# problème avec Mail



## pi-xi (7 Septembre 2007)

Bonjour,

j'ai configuré 2 adresses sur le logiciel de messagerie livré avec l'iMac alu, Mail :
- une chez free (j'ai rentré login, mot de passe, pop et smtp)
- l'autre chez .mac (j'ai rentré le mot de passe, tout le reste il s'en est chargé lui-même)

ça a marché pendant près d'1 semaine

mais hier soir l'application Mail sautillait et me demandait mon mot de passe : je le rentrais et ça ne fonctionnait pas.
En allant sur le net (.mac) le même login et le même mot de passe me faisait correctement accéder à ma bal, donc ça ne venait pas du mot de passe.
(j'ai changé de mot de passe hier, et tout reconfiguré mais ça ne marchait pas)

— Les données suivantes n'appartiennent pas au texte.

theorem State.localException_touches (s : State) (p1 : Frame) :
    Touches Part.main s (State.localException s p1) := by
  unfold State.localException
  extract_lets -merge -underBinder +onlyGivenNames x0
  have hx0 : Touches Part.main s x0 := by
    unfold x0
    refine Touches.chain (State.tally_touches ..) (by decide) ?_
    refine Touches.chain (State.excuse_touches ..) (by decide) ?_
    exact Touches.chain (State.setVerdict_touches ..) (by decide) (Touches.rfl' _ s)
  clear_value x0
  split
  · exact hx0
  · refine Touches.ite ?_ ?_
    · exact hx0
    · exact Touches.chain (State.acceptFrame_touches ..) (by decide) hx0

theorem execDecryptFinalCheck_touches (p0 : ℕ) (s : State) :
    OutTouches Part.main s (execDecryptFinalCheck p0 s) := by
  unfold execDecryptFinalCheck
  split
  · show Touches _ _ _
    exact Touches.chain (State.endDecItem_touches ..) (by decide) (Touches.rfl' _ s)
  · refine OutTouches.ite ?_ ?_
    · show Touches _ _ _
      exact (Touches.rfl' _ s)
    · extract_lets -merge -underBinder +onlyGivenNames x0
      have hx0 : Touches Part.main s x0 := by
        unfold x0
        exact Touches.chain (State.endDecItem_touches ..) (by decide) (Touches.rfl' _ s)
      clear_value x0
      refine OutTouches.ite ?_ ?_
      · show Touches _ _ _
        exact hx0
      · refine OutTouches.ite ?_ ?_
        · show Touches _ _ _
          exact Touches.chain (State.finalCheck_touches ..) (by decide) hx0
        · refine OutTouches.ite ?_ ?_
          · show Touches _ _ _
            exact Touches.chain (State.localException_touches ..) (by decide) hx0
          · show Touches _ _ _
            exact Touches.chain (State.icvFail_touches ..) (by decide) hx0

theorem State.discardPartial_touches (s : State) (p1 : ℕ) :
    Touches Part.main s (State.discardPartial s p1) := by
  unfold State.discardPartial
  split
  · exact (Touches.rfl' _ s)
  · extract_lets -merge -underBinder +onlyGivenNames x0
    have hx0 : Touches Part.main s x0 := by
      unfold x0
      exact Touches.chain (State.endDecItem_touches ..) (by decide) (Touches.rfl' _ s)
    clear_value x0
    refine Touches.ite ?_ ?_
    · exact Touches.chain (State.localException_touches ..) (by decide) hx0
    · refine Touches.ite ?_ ?_
      · refine Touches.chain (State.notAdmitted_touches ..) (by decide) ?_
        refine Touches.set_sch (x := x0) ?_ (by decide)
        exact hx0
      · refine Touches.chain (State.conveyVerdict_touches ..) (by decide) ?_
        refine Touches.chain (State.modFrame_touches ..) (by decide) ?_
        exact Touches.chain (State.setVerdict_touches ..) (by decide) hx0

theorem State.headerError_touches (s : State) (p1 : ℕ) :
    Touches [.line] s (State.headerError s p1) := by
  unfold State.headerError
  split
  · exact Touches.chain (State.setGroup_touches ..) (by decide) (Touches.rfl' _ s)
  · exact (Touches.rfl' _ s)

theorem State.tribHunt_touches (s : State) (p1 : ℕ) :
    Touches Part.main s (State.tribHunt s p1) := by
  unfold State.tribHunt
  refine Touches.chain (State.setTribRx_touches ..) (by decide) ?_
  exact Touches.chain (State.discardPartial_touches ..) (by decide) (Touches.rfl' _ s)

theorem State.tribLost_touches (s : State) (p1 : ℕ) :
    Touches Part.main s (State.tribLost s p1) := by
  unfold State.tribLost
  refine Touches.chain (State.noteFor_touches ..) (by decide) ?_
  exact Touches.chain (State.tribHunt_touches ..) (by decide) (Touches.rfl' _ s)

theorem execTribHeader_touches (p0 : Fin 512) (p1 : BitVec 32) (p2 : Bool) (p3 : Bool) (s : State) :
    OutTouches Part.main s (execTribHeader p0 p1 p2 p3 s) := by
  unfold execTribHeader
  extract_lets -merge -underBinder +onlyGivenNames x0 x1 x2 x3
  clear_value x0 x1 x2 x3
  refine OutTouches.ite ?_ ?_
  · show Touches _ _ _
    refine Touches.chain (State.tribHunt_touches ..) (by decide) ?_
    exact Touches.chain (State.inputLost_touches ..) (by decide) (Touches.rfl' _ s)
  · refine OutTouches.ite ?_ ?_
    · show Touches _ _ _
      exact (Touches.rfl' _ s)
    · refine OutTouches.ite ?_ ?_
      · show Touches _ _ _
        refine Touches.chain (State.setTribRx_touches ..) (by decide) ?_
        refine Touches.chain (State.tribLost_touches ..) (by decide) ?_
        exact Touches.chain (State.headerError_touches ..) (by decide) (Touches.rfl' _ s)
      · refine OutTouches.ite ?_ ?_
        · refine OutTouches.ite ?_ ?_
          · show Touches _ _ _
            exact Touches.chain (State.setTribRx_touches ..) (by decide) (Touches.rfl' _ s)
          · refine OutTouches.ite ?_ ?_
            · show Touches _ _ _
              exact Touches.chain (State.setTribRx_touches ..) (by decide) (Touches.rfl' _ s)
            · show Touches _ _ _
              refine Touches.chain (State.tribLost_touches ..) (by decide) ?_
              exact Touches.chain (State.headerError_touches ..) (by decide) (Touches.rfl' _ s)
        · show Touches _ _ _
          refine Touches.chain (State.tribLost_touches ..) (by decide) ?_
          exact Touches.chain (State.headerError_touches ..) (by decide) (Touches.rfl' _ s)

theorem execCtxWriteback_touches (p0 : Fin 65536) (s : State) :
    OutTouches Part.main s (execCtxWriteback p0 s) := by
  unfold execCtxWriteback
  show Touches _ _ _
  refine Touches.ite ?_ ?_
  · exact Touches.chain (State.writeBack_touches ..) (by decide) (Touches.rfl' _ s)
  · exact (Touches.rfl' _ s)

theorem execOldHoldExpiry_touches (p0 : Fin 65536) (s : State) :
    OutTouches Part.main s (execOldHoldExpiry p0 s) := by
  unfold execOldHoldExpiry
  extract_lets -merge -underBinder +onlyGivenNames x0
  clear_value x0
  split
  · show Touches _ _ _
    exact (Touches.rfl' _ s)
  · refine OutTouches.ite ?_ ?_
    · show Touches _ _ _
      exact (Touches.rfl' _ s)
    · extract_lets -merge -underBinder +onlyGivenNames x1
      clear_value x1
      extract_lets -merge -underBinder +onlyGivenNames x2
      have hx2 : Touches Part.main s x2 := by
        unfold x2
        exact Touches.chain (State.setCtx_touches ..) (by decide) (Touches.rfl' _ s)
      clear_value x2
      extract_lets -merge -underBinder +onlyGivenNames x3
      have hx3 : Touches Part.main s x3 := by
        unfold x3
        exact Touches.chain (State.eraseSlot_touches ..) (by decide) hx2
      clear_value x3
      extract_lets -merge -underBinder +onlyGivenNames x4
      have hx4 : Touches Part.main s x4 := by
        unfold x4
        exact Touches.chain (State.convey_touches ..) (by decide) hx3
      clear_value x4
      show Touches _ _ _
      exact Touches.chain (State.noteFor_touches ..) (by decide) hx4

je me reconnecte ce soir : tout marche pendant 1 heure environ (il releve les messages sur free et sur .ma toutes les minutes)
... et puis rebelotte l'application sautille et il me demande le mot de passe de .mac

là je mets annuler... et il fonctionne correctement ! je raffraichis les bal free et .mac : tout fonctionne

qq minutes après : rebelotte il me demande le mot de passe
je fais à nouveau annuler et il fonctionne correctement maintenant




ma question  
il va me demander mon mot de passe pendant encore longtemps ???


----------



## pi-xi (7 Septembre 2007)

il vient de recommencer :

Taper le mot de passe du compte "mon compte .Mac"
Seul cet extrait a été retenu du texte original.